'''

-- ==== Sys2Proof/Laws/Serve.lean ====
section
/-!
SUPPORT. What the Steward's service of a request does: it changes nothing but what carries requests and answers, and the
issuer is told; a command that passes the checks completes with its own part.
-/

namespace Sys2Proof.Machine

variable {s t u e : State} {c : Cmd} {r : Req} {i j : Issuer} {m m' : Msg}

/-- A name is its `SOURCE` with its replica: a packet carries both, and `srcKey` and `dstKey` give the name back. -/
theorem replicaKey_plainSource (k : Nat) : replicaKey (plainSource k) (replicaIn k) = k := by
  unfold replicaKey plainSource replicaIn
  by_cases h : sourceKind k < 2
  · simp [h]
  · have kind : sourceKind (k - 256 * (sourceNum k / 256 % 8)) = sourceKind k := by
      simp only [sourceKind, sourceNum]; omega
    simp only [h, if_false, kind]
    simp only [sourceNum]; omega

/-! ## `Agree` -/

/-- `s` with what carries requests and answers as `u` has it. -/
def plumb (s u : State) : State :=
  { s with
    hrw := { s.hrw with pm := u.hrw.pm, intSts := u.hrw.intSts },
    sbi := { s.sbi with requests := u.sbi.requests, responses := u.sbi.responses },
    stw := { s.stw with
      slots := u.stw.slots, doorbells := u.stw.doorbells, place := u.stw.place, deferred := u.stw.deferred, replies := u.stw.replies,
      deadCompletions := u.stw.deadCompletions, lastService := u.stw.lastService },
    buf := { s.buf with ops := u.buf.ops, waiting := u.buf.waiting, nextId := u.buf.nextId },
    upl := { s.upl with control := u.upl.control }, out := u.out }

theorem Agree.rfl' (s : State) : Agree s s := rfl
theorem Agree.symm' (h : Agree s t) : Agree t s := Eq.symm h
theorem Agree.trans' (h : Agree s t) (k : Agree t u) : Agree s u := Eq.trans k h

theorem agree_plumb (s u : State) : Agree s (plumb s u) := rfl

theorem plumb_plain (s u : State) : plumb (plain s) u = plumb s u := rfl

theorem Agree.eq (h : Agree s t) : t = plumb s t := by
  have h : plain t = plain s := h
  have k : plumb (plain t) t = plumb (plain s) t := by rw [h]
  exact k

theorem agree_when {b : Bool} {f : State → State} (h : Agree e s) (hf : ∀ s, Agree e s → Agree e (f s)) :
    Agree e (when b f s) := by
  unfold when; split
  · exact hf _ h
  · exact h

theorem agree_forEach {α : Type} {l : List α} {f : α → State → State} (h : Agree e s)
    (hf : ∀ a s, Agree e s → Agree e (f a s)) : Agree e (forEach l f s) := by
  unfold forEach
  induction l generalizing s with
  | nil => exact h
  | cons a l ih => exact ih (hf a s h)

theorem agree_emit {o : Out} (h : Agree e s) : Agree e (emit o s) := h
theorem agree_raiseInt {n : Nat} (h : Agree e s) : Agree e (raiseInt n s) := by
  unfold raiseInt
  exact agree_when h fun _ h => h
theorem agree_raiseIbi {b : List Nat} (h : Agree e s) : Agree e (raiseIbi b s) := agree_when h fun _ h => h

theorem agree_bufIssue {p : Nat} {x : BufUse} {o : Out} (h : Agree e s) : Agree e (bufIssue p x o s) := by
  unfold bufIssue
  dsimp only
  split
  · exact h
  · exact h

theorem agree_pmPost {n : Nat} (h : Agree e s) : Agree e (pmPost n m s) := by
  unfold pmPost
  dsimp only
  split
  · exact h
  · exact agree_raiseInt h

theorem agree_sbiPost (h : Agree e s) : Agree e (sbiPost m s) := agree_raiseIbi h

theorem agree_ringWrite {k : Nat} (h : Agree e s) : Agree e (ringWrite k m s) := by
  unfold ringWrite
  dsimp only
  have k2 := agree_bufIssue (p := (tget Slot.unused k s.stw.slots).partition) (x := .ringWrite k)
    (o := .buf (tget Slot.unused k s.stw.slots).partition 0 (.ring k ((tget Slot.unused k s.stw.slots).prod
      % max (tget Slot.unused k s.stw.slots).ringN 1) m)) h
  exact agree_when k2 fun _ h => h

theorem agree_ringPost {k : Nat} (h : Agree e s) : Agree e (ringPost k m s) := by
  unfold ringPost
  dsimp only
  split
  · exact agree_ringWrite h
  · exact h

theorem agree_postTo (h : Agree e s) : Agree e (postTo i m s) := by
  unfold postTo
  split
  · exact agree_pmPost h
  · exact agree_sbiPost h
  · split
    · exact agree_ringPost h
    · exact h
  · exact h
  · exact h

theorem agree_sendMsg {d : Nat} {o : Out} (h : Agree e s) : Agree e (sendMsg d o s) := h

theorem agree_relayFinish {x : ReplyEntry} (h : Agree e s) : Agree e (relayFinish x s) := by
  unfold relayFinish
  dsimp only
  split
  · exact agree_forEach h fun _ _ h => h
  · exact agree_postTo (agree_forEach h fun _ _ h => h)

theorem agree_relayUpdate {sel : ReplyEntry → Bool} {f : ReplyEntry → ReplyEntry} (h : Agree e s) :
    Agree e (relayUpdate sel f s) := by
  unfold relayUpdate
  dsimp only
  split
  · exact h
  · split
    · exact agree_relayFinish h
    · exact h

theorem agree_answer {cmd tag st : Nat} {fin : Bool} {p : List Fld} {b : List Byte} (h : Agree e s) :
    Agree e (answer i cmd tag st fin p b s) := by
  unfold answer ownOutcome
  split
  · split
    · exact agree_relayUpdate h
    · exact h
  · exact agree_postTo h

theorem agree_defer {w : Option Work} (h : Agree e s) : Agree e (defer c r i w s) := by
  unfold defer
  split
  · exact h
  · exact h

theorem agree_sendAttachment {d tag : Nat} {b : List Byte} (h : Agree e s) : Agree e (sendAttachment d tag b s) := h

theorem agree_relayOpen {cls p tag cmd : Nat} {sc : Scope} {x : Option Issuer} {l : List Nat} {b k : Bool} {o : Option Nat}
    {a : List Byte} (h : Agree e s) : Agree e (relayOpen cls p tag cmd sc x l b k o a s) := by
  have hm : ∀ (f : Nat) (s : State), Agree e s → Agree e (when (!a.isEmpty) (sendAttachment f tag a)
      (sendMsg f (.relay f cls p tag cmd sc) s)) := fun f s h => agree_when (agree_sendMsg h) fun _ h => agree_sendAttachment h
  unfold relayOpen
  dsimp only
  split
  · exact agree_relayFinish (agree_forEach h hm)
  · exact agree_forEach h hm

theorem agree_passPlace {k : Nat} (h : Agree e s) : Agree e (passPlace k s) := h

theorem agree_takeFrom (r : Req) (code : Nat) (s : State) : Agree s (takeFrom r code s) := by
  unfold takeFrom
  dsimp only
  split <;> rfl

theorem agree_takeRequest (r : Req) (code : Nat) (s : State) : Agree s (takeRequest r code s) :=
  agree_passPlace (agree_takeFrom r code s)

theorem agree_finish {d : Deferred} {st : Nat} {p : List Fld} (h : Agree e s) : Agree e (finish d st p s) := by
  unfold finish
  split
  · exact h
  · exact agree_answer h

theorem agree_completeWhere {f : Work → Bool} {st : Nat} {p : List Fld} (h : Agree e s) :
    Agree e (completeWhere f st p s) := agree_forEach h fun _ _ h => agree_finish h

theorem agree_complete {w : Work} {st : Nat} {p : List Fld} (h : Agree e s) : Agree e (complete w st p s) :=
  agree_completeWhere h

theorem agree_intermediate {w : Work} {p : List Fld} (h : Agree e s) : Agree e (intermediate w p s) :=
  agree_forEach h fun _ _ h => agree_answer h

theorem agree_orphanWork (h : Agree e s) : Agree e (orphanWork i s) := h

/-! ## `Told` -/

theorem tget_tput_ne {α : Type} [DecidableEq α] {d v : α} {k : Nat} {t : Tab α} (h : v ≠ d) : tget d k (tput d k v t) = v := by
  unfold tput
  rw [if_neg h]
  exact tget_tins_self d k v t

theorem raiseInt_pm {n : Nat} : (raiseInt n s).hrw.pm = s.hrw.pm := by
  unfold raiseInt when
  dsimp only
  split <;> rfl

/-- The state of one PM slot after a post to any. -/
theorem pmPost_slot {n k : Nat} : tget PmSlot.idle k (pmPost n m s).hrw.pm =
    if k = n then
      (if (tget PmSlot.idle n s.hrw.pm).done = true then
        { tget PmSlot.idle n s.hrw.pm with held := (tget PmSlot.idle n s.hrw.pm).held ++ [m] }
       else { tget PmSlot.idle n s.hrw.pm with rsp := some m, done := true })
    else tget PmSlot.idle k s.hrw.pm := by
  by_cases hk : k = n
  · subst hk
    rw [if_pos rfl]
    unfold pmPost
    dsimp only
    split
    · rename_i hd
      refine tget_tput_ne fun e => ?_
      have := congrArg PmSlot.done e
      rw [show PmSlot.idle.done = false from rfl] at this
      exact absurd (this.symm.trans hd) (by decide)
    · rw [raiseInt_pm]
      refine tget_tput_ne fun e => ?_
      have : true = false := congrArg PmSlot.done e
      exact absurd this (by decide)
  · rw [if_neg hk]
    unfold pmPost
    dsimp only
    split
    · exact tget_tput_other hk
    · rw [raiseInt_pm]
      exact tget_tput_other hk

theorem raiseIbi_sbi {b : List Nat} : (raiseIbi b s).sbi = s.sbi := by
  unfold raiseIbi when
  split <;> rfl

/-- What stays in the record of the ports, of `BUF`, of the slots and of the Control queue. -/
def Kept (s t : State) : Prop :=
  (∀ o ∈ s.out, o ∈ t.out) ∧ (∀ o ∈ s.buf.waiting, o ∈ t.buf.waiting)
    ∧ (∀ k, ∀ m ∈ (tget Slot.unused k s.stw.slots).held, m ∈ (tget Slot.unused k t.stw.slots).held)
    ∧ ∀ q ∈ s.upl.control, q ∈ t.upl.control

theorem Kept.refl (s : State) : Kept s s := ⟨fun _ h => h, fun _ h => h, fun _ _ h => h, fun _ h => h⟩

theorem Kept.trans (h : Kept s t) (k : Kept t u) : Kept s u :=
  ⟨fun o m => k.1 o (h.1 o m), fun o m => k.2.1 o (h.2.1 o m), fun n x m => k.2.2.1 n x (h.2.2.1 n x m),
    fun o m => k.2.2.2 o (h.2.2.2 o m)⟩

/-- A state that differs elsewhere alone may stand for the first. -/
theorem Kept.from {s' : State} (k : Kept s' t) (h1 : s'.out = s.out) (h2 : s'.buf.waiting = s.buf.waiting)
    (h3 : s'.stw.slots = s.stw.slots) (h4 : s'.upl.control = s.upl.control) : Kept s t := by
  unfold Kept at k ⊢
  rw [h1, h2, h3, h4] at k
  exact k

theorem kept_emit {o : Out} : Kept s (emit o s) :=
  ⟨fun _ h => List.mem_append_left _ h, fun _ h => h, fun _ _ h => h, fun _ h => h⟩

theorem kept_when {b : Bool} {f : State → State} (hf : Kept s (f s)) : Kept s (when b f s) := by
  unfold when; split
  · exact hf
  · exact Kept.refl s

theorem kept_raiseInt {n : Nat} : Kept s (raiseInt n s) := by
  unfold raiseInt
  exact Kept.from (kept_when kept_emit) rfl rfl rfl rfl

'''

**Assigned task:** Across the whole listing above, report each line that includes "trans".

**Task answer:**
theorem Agree.trans' (h : Agree s t) (k : Agree t u) : Agree s u := Eq.trans k h
      exact absurd (this.symm.trans hd) (by decide)
theorem Kept.trans (h : Kept s t) (k : Kept t u) : Kept s u :=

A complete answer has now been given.